Are you 40 years old? Here’s how skipping the daily coffee can build a £2.4m ISA!
If you’re over 40, you might – like me – always think you’re on track to reach your retirement goals with your ISA. Your plans may include a comfortable retirement with regular vacations and gifts to loved ones. They can also include hanging up your work apron early.
It is true that many people worry about how they will pay for their retirement.

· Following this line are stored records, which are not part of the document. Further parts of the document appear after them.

-- ==== Sys2Proof/Types/Mortar.lean ====
section
/-! DEFINITION. State of the Mortar links (R389 to R430): the ends of the ports, the budget grants and the reports. -/

namespace Sys2Proof.Machine

/-- One end of a Mortar port (R390 to R409). `rxNext` is the next sequence number to receive, `txNext` the next to
send; `replay` holds the flits sent and not acknowledged; `discarding` says that a replay has been asked for; `credits`
are the credits held for each virtual channel, `held` the 64 B units in the receive buffers; `parity` lists the parity
misses of the last ms, lane and time; `txLanes` the lanes that it sends on; `before` the width before the training in
work; `attempt` the attempt, 1 or 2; `proposal` and `peer` the proposals of the epoch, width and lane map; `target` the
width of the framing check; `sent` and `got` its own READY and the peer's; `heard` when the sideband was last heard;
`testEnd` the end of a loopback test, and `peerTest` that the peer is under test. `rxEpoch` is the newest epoch
received from the peer (R403), `want` the width of the second attempt (R407), and `moves` and `txMoves` the lane
repairs that the end makes at a flit boundary when it receives and when it sends: the sequence number of the boundary,
the failed lane and its replacement (R397). -/
structure PortEnd where
  rxNext : Nat := 0
  txNext : Nat := 0
  replay : List (List Nat) := []
  discarding : Bool := false
  credits : List Nat := [96, 96, 96, 96]
  held : List Nat := [0, 0, 0, 0]
  parity : List (Nat × Nat) := []
  txLanes : Nat := 0
  before : Nat := 0
  attempt : Nat := 1
  proposal : Option (Nat × Nat) := none
  peer : Option (Nat × Nat) := none
  target : Nat := 0
  sent : Bool := false
  got : Bool := false
  heard : Nat := 0
  testEnd : Option Nat := none
  peerTest : Bool := false
  rxEpoch : Nat := 0
  want : Nat := 0
  moves : List (Nat × Nat × Nat) := []
  txMoves : List (Nat × Nat × Nat) := []
  deriving DecidableEq, Repr

/-- A grant on its way to a Course die (R423): caps in 0.25 W. -/
structure Grant where
  die : Nat
  seq : Nat
  dial : Nat
  core : Nat
  hbm : Nat
  floor : Nat
  limp : Bool
  deriving DecidableEq, Repr

/-- A report on its way to the Hearth (R423), with the caps of the grant that it reports on. -/
structure GrantReport where
  die : Nat
  seq : Nat
  dial : Nat
  core : Nat
  hbm : Nat
  coreAvg : Nat
  hbmAvg : Nat
  clk : Nat
  tj : Int
  capApplied : Bool
  belowFloor : Bool
  deriving DecidableEq, Repr

/-- What the Hearth and a Course die hold of the die's budget (R423 to R426): the caps last granted, the caps reported
applied, the grant count, when the last grant and the last report arrived, whether the fallback is in force, the floor
and the limp flag of the last grant, whether event 0x0E20 has been raised, the averages last reported, and whether the
die has sent no report for 500 µs (R426). -/
structure DieBudget where
  granted : Nat × Nat := (0, 0)
  applied : Nat × Nat := (0, 0)
  seq : Nat := 0
  grantAt : Nat := 0
  reportAt : Nat := 0
  fallback : Bool := false
  floor : Nat := 0
  limp : Bool := false
  raised : Bool := false
  coreAvg : Nat := 0
  hbmAvg : Nat := 0
  silent : Bool := false
  deriving DecidableEq, Repr

/-- A message that a port which went down had sent and that its peer has not acknowledged (R411): the die that holds
it, the die beyond the port, the links of the route that it takes instead, and the payload of its flit. It goes ahead
of any new message of the die to the same destination. -/
structure Resend where
  die : Nat
  dest : Nat
  route : List Nat
  payload : List Nat
  deriving DecidableEq, Repr

/-- The kinds of traffic that cross a link (R392). -/
inductive Traffic where
  | request | writeData | response | writeAck | tieOperation | tieRelease | launch | completion | trowel | ringEngine
  deriving DecidableEq, Repr

/-- The Mortar links. Port ends are keyed die × 4 + port, the Hearth's hub port n under 0 × 4 + n − 1. `resend` holds
the messages to be sent again, oldest first, and `alone` the bit errors that the unused physical port of a Course die
counts in stand-alone test mode, by lane (R420). -/
structure MortarState where
  ends : AMap PortEnd := []
  budgets : AMap DieBudget := []
  grants : List Grant := []
  reports : List GrantReport := []
  resend : List Resend := []
  alone : AMap (List Nat) := []
  deriving DecidableEq, Repr

end Sys2Proof.Machine
end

Research from Charles Stanley shows that 28% of Brits are not on track to achieve their ‘dream retirement.’ Another 39% said they didn’t know how much they would need to retire comfortably.
They may not want to hear it. But for these people, acting quickly is more important than ever as the cost of living and welfare rises, and uncertainty over future State Pension rules continues.
The good news is that catching hives doesn’t have to be painful. Even a 40-year-old can, by investing the price of a coffee every day, build up a multi-billion dollar ISA by the time he reaches 65.
Here is the way.
Construction fee
I’m sure you’ve seen the prices at your local coffee shop slowly creeping up. Today, my hometown Starbucks you won’t charge me a penny less than £5.40 for a large caffè latte.
With coffee prices at their highest in 50 years, the cost of my daily maintenance looks like it will keep rising as well. This is enough to give me the hump. And especially when I’m looking for the best way to use my money to invest in stocks, funds, or trusts of course.
Let’s say I save that £5.40 and make my morning coffee at home instead. At the end of each quarter I will have around £493 to invest in my Stocks and Dividends ISA.
Please note that tax treatment depends on the individual circumstances of each client and may change in the future. The content of this article is provided for informational purposes only. It is not intended to be, and does not constitute, any form of tax advice. Students are responsible for conducting their own due diligence and obtaining professional advice before making any investment decisions.
Windfalls are beautiful
Past performance is no guarantee of future returns. But history shows us that even a small amount like this is not enough to build significant long-term wealth.
I FTSE 100 has delivered an average annual return of 6.1% since 2014. S&P 500 stocks, on the other hand, gave an even better 12.4%.
If someone invested £493 in a Footsie tracker fund each quarter, they could – after 25 years – create an ISA worth £115,065 (excluding fees). With the S&P 500 fund, they would have made £328,142.
Both are decent windfalls, in my opinion, for the cost of a daily coffee skip. But thanks to a wide range of stocks and funds, investors can do even better.
£2.4m ISA
For example, suppose an investor parks his money iShares S&P 500 Information Technology Sector ETF (LSE:IUIT). Since its inception in 2015, this exchange-traded fund (ETF) has delivered an impressive annualized return of 22.9%.
If this rate were to continue, a 40-year-old who invested £493 every quarter would have a portfolio worth a lot of money. £2,444,676 (without fees) when they reach 65.
I actually own this fund in my portfolio. By spreading my money across 69 stocks (like Nvidia, Tesla, again Amazon), I can target high returns while controlling risk.
The gains I make can be disappointing during a recession when tech revenue falls. But in the long run, I’m optimistic that the fund can continue to deliver significant gains thanks to growth areas such as artificial intelligence (AI), robotics, and quantum computing.